Vamos a responder a esta pregunta citando una vez más a Mariana Eguaras, pues estoy bastante de acuerdo con su punto de vista (recuerdo que cité el artículo correspondiente de esta autora al principio, para las personas que lo quieran consultar de primera mano).

Ella divide la cuestión según si es para formato impreso o digital. Recuerdo que Mariana es especialista en libros, pero en líneas generales lo que dice puede ser válido también para el resto de textos. Sus conclusiones, en resumen, son las siguientes:

Las tipografías serif (con remate) aparecen como mejores para el formato impreso, mientras que las de palo seco (sin remate o serif) serán por el contrario las indicadas para el formato digital.

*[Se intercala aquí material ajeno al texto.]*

-- ==== Sys2Proof/Laws/State.lean ====
section
/-!
SUPPORT. What each update of the device leaves alone: one lemma for each update and each part of the device that it does not touch.
-/

namespace Sys2Proof.Machine

variable (d : Dev)

/-! ## `setC` -/

@[simp] theorem Dev.setC_variant (id i : Nat) (v : PVal) : (d.setC id i v).variant = d.variant := rfl
@[simp] theorem Dev.setC_work (id i : Nat) (v : PVal) : (d.setC id i v).work = d.work := rfl
@[simp] theorem Dev.setC_ctl (id i : Nat) (v : PVal) : (d.setC id i v).ctl = d.ctl := rfl
@[simp] theorem Dev.setC_txn (id i : Nat) (v : PVal) : (d.setC id i v).txn = d.txn := rfl
@[simp] theorem Dev.setC_rx (id i : Nat) (v : PVal) : (d.setC id i v).rx = d.rx := rfl
@[simp] theorem Dev.setC_tx (id i : Nat) (v : PVal) : (d.setC id i v).tx = d.tx := rfl
@[simp] theorem Dev.setC_tg (id i : Nat) (v : PVal) : (d.setC id i v).tg = d.tg := rfl
@[simp] theorem Dev.setC_run (id i : Nat) (v : PVal) : (d.setC id i v).run = d.run := rfl
@[simp] theorem Dev.setC_cru (id i : Nat) (v : PVal) : (d.setC id i v).cru = d.cru := rfl
@[simp] theorem Dev.setC_otp (id i : Nat) (v : PVal) : (d.setC id i v).otp = d.otp := rfl
@[simp] theorem Dev.setC_key (id i : Nat) (v : PVal) : (d.setC id i v).key = d.key := rfl
@[simp] theorem Dev.setC_flash (id i : Nat) (v : PVal) : (d.setC id i v).flash = d.flash := rfl
@[simp] theorem Dev.setC_pwr (id i : Nat) (v : PVal) : (d.setC id i v).pwr = d.pwr := rfl
@[simp] theorem Dev.setC_spr (id i : Nat) (v : PVal) : (d.setC id i v).spr = d.spr := rfl
@[simp] theorem Dev.setC_moulds (id i : Nat) (v : PVal) : (d.setC id i v).moulds = d.moulds := rfl
@[simp] theorem Dev.setC_integ (id i : Nat) (v : PVal) : (d.setC id i v).integ = d.integ := rfl
@[simp] theorem Dev.setC_clk (id i : Nat) (v : PVal) : (d.setC id i v).clk = d.clk := rfl
@[simp] theorem Dev.setC_aud (id i : Nat) (v : PVal) : (d.setC id i v).aud = d.aud := rfl
@[simp] theorem Dev.setC_mor (id i : Nat) (v : PVal) : (d.setC id i v).mor = d.mor := rfl
@[simp] theorem Dev.setC_pair (id i : Nat) (v : PVal) : (d.setC id i v).pair = d.pair := rfl
@[simp] theorem Dev.setC_upd (id i : Nat) (v : PVal) : (d.setC id i v).upd = d.upd := rfl
@[simp] theorem Dev.setC_flt (id i : Nat) (v : PVal) : (d.setC id i v).flt = d.flt := rfl
@[simp] theorem Dev.setC_dirty (id i : Nat) (v : PVal) : (d.setC id i v).dirty = d.dirty := rfl
@[simp] theorem Dev.setC_out (id i : Nat) (v : PVal) : (d.setC id i v).out = d.out := rfl
@[simp] theorem Dev.setC_fresh (id i : Nat) (v : PVal) : (d.setC id i v).fresh = d.fresh := rfl

/-! ## `setL` -/

@[simp] theorem Dev.setL_variant (id i : Nat) (v : PVal) : (d.setL id i v).variant = d.variant := rfl
@[simp] theorem Dev.setL_work (id i : Nat) (v : PVal) : (d.setL id i v).work = d.work := rfl
@[simp] theorem Dev.setL_ctl (id i : Nat) (v : PVal) : (d.setL id i v).ctl = d.ctl := rfl
@[simp] theorem Dev.setL_txn (id i : Nat) (v : PVal) : (d.setL id i v).txn = d.txn := rfl
@[simp] theorem Dev.setL_rx (id i : Nat) (v : PVal) : (d.setL id i v).rx = d.rx := rfl
@[simp] theorem Dev.setL_tx (id i : Nat) (v : PVal) : (d.setL id i v).tx = d.tx := rfl
@[simp] theorem Dev.setL_tg (id i : Nat) (v : PVal) : (d.setL id i v).tg = d.tg := rfl
@[simp] theorem Dev.setL_run (id i : Nat) (v : PVal) : (d.setL id i v).run = d.run := rfl
@[simp] theorem Dev.setL_cru (id i : Nat) (v : PVal) : (d.setL id i v).cru = d.cru := rfl
@[simp] theorem Dev.setL_otp (id i : Nat) (v : PVal) : (d.setL id i v).otp = d.otp := rfl
@[simp] theorem Dev.setL_key (id i : Nat) (v : PVal) : (d.setL id i v).key = d.key := rfl
@[simp] theorem Dev.setL_flash (id i : Nat) (v : PVal) : (d.setL id i v).flash = d.flash := rfl
@[simp] theorem Dev.setL_pwr (id i : Nat) (v : PVal) : (d.setL id i v).pwr = d.pwr := rfl
@[simp] theorem Dev.setL_spr (id i : Nat) (v : PVal) : (d.setL id i v).spr = d.spr := rfl
@[simp] theorem Dev.setL_moulds (id i : Nat) (v : PVal) : (d.setL id i v).moulds = d.moulds := rfl
@[simp] theorem Dev.setL_integ (id i : Nat) (v : PVal) : (d.setL id i v).integ = d.integ := rfl
@[simp] theorem Dev.setL_clk (id i : Nat) (v : PVal) : (d.setL id i v).clk = d.clk := rfl
@[simp] theorem Dev.setL_aud (id i : Nat) (v : PVal) : (d.setL id i v).aud = d.aud := rfl
@[simp] theorem Dev.setL_mor (id i : Nat) (v : PVal) : (d.setL id i v).mor = d.mor := rfl
@[simp] theorem Dev.setL_pair (id i : Nat) (v : PVal) : (d.setL id i v).pair = d.pair := rfl
@[simp] theorem Dev.setL_upd (id i : Nat) (v : PVal) : (d.setL id i v).upd = d.upd := rfl
@[simp] theorem Dev.setL_flt (id i : Nat) (v : PVal) : (d.setL id i v).flt = d.flt := rfl
@[simp] theorem Dev.setL_dirty (id i : Nat) (v : PVal) : (d.setL id i v).dirty = d.dirty := rfl
@[simp] theorem Dev.setL_out (id i : Nat) (v : PVal) : (d.setL id i v).out = d.out := rfl
@[simp] theorem Dev.setL_fresh (id i : Nat) (v : PVal) : (d.setL id i v).fresh = d.fresh := rfl

/-! ## `setS` -/

@[simp] theorem Dev.setS_variant (id i : Nat) (v : PVal) : (d.setS id i v).variant = d.variant := rfl
@[simp] theorem Dev.setS_work (id i : Nat) (v : PVal) : (d.setS id i v).work = d.work := rfl
@[simp] theorem Dev.setS_ctl (id i : Nat) (v : PVal) : (d.setS id i v).ctl = d.ctl := rfl
@[simp] theorem Dev.setS_txn (id i : Nat) (v : PVal) : (d.setS id i v).txn = d.txn := rfl
@[simp] theorem Dev.setS_rx (id i : Nat) (v : PVal) : (d.setS id i v).rx = d.rx := rfl
@[simp] theorem Dev.setS_tx (id i : Nat) (v : PVal) : (d.setS id i v).tx = d.tx := rfl
@[simp] theorem Dev.setS_tg (id i : Nat) (v : PVal) : (d.setS id i v).tg = d.tg := rfl
@[simp] theorem Dev.setS_run (id i : Nat) (v : PVal) : (d.setS id i v).run = d.run := rfl
@[simp] theorem Dev.setS_cru (id i : Nat) (v : PVal) : (d.setS id i v).cru = d.cru := rfl
@[simp] theorem Dev.setS_otp (id i : Nat) (v : PVal) : (d.setS id i v).otp = d.otp := rfl
@[simp] theorem Dev.setS_key (id i : Nat) (v : PVal) : (d.setS id i v).key = d.key := rfl
@[simp] theorem Dev.setS_flash (id i : Nat) (v : PVal) : (d.setS id i v).flash = d.flash := rfl
@[simp] theorem Dev.setS_pwr (id i : Nat) (v : PVal) : (d.setS id i v).pwr = d.pwr := rfl
@[simp] theorem Dev.setS_spr (id i : Nat) (v : PVal) : (d.setS id i v).spr = d.spr := rfl
@[simp] theorem Dev.setS_moulds (id i : Nat) (v : PVal) : (d.setS id i v).moulds = d.moulds := rfl
@[simp] theorem Dev.setS_integ (id i : Nat) (v : PVal) : (d.setS id i v).integ = d.integ := rfl
@[simp] theorem Dev.setS_clk (id i : Nat) (v : PVal) : (d.setS id i v).clk = d.clk := rfl
@[simp] theorem Dev.setS_aud (id i : Nat) (v : PVal) : (d.setS id i v).aud = d.aud := rfl
@[simp] theorem Dev.setS_mor (id i : Nat) (v : PVal) : (d.setS id i v).mor = d.mor := rfl
@[simp] theorem Dev.setS_pair (id i : Nat) (v : PVal) : (d.setS id i v).pair = d.pair := rfl
@[simp] theorem Dev.setS_upd (id i : Nat) (v : PVal) : (d.setS id i v).upd = d.upd := rfl
@[simp] theorem Dev.setS_flt (id i : Nat) (v : PVal) : (d.setS id i v).flt = d.flt := rfl
@[simp] theorem Dev.setS_dirty (id i : Nat) (v : PVal) : (d.setS id i v).dirty = d.dirty := rfl
@[simp] theorem Dev.setS_out (id i : Nat) (v : PVal) : (d.setS id i v).out = d.out := rfl
@[simp] theorem Dev.setS_fresh (id i : Nat) (v : PVal) : (d.setS id i v).fresh = d.fresh := rfl

/-! ## `setSN` -/

@[simp] theorem Dev.setSN_variant (id i v : Nat) : (d.setSN id i v).variant = d.variant := rfl
@[simp] theorem Dev.setSN_work (id i v : Nat) : (d.setSN id i v).work = d.work := rfl
@[simp] theorem Dev.setSN_ctl (id i v : Nat) : (d.setSN id i v).ctl = d.ctl := rfl
@[simp] theorem Dev.setSN_txn (id i v : Nat) : (d.setSN id i v).txn = d.txn := rfl
@[simp] theorem Dev.setSN_rx (id i v : Nat) : (d.setSN id i v).rx = d.rx := rfl
@[simp] theorem Dev.setSN_tx (id i v : Nat) : (d.setSN id i v).tx = d.tx := rfl
@[simp] theorem Dev.setSN_tg (id i v : Nat) : (d.setSN id i v).tg = d.tg := rfl
@[simp] theorem Dev.setSN_run (id i v : Nat) : (d.setSN id i v).run = d.run := rfl
@[simp] theorem Dev.setSN_cru (id i v : Nat) : (d.setSN id i v).cru = d.cru := rfl
@[simp] theorem Dev.setSN_otp (id i v : Nat) : (d.setSN id i v).otp = d.otp := rfl
@[simp] theorem Dev.setSN_key (id i v : Nat) : (d.setSN id i v).key = d.key := rfl
@[simp] theorem Dev.setSN_flash (id i v : Nat) : (d.setSN id i v).flash = d.flash := rfl
@[simp] theorem Dev.setSN_pwr (id i v : Nat) : (d.setSN id i v).pwr = d.pwr := rfl
@[simp] theorem Dev.setSN_spr (id i v : Nat) : (d.setSN id i v).spr = d.spr := rfl
@[simp] theorem Dev.setSN_moulds (id i v : Nat) : (d.setSN id i v).moulds = d.moulds := rfl
@[simp] theorem Dev.setSN_integ (id i v : Nat) : (d.setSN id i v).integ = d.integ := rfl
@[simp] theorem Dev.setSN_clk (id i v : Nat) : (d.setSN id i v).clk = d.clk := rfl
@[simp] theorem Dev.setSN_aud (id i v : Nat) : (d.setSN id i v).aud = d.aud := rfl
@[simp] theorem Dev.setSN_mor (id i v : Nat) : (d.setSN id i v).mor = d.mor := rfl
@[simp] theorem Dev.setSN_pair (id i v : Nat) : (d.setSN id i v).pair = d.pair := rfl
@[simp] theorem Dev.setSN_upd (id i v : Nat) : (d.setSN id i v).upd = d.upd := rfl
@[simp] theorem Dev.setSN_flt (id i v : Nat) : (d.setSN id i v).flt = d.flt := rfl
@[simp] theorem Dev.setSN_dirty (id i v : Nat) : (d.setSN id i v).dirty = d.dirty := rfl
@[simp] theorem Dev.setSN_out (id i v : Nat) : (d.setSN id i v).out = d.out := rfl
@[simp] theorem Dev.setSN_fresh (id i v : Nat) : (d.setSN id i v).fresh = d.fresh := rfl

El motivo de esto es que el remate de las letras con serif (Times New Roman, etc) ayuda a mantener la vista en la línea, creando una especie de trazo o renglón imaginario. Por tanto, facilitan la legibilidad.

En el entorno web no funciona demasiado bien esta característica, pues no se aprecian bien los remates (recordemos que la resolución de las páginas web es de 72ppp, lo cual es muy bajo). Más que crear la ilusión de una línea horizontal, lo que hacen los remates aquí es emborronar.

Es por ello que históricamente los libros se han impreso (así como la prensa y revistas) usando mayoritariamente letras rematadas para el cuerpo de los textos, mientras que por el contrario en las páginas web predominan las tipografías de palo seco.

Finalmente, me resultan de gran interés los comentarios de esta autora sobre los eBooks o libros electrónicos. En este caso, dado que el dispositivo sólo puede mostrar las fuentes que el fabricante haya incorporado, no tiene mucho sentido que nos preocupemos en exceso sobre esto. Sencillamente, el lector elegirá la tipografía que más le guste, o dejará la que venga por defecto. De igual forma podrá aumentar el tamaño del texto.

Eso sí, en mi opinión haremos bien en realizar de todas formas la composición del párrafo como si se tratara de un libro impreso, a la manera que se describe aquí, y eligiendo además una fuente lo más estándar posible (Arial o Times New Roman es lo más seguro). Lograremos así la máxima compatibilidad, pues lo más probable es que la mayoría de lectores dejen las opciones por defecto, y ello respete la tipografía elegida por nosotros.

Adicionalmente, conviene diseñar una jerarquía de tamaños en el texto, que diferencie los títulos del texto general, para facilitar la lectura en este tipo de dispositivos electrónicos.

¿Qué variante de la tipografía es mejor para el texto general? Usar solo Regular, Normal, Book o Medium para el grosor de la fuente en el texto base.

No se recomienda el uso de las negritas o Bold (menos todavía las Black o Ultra, lógicamente) para el cuerpo de los textos. Esto no implica que no puedan emplearse en palabras sueltas, o a la manera de los artículos web, sino que deben evitarse para el texto al completo. El resultado sería demasiado pesado, como poner todo el texto en mayúsculas.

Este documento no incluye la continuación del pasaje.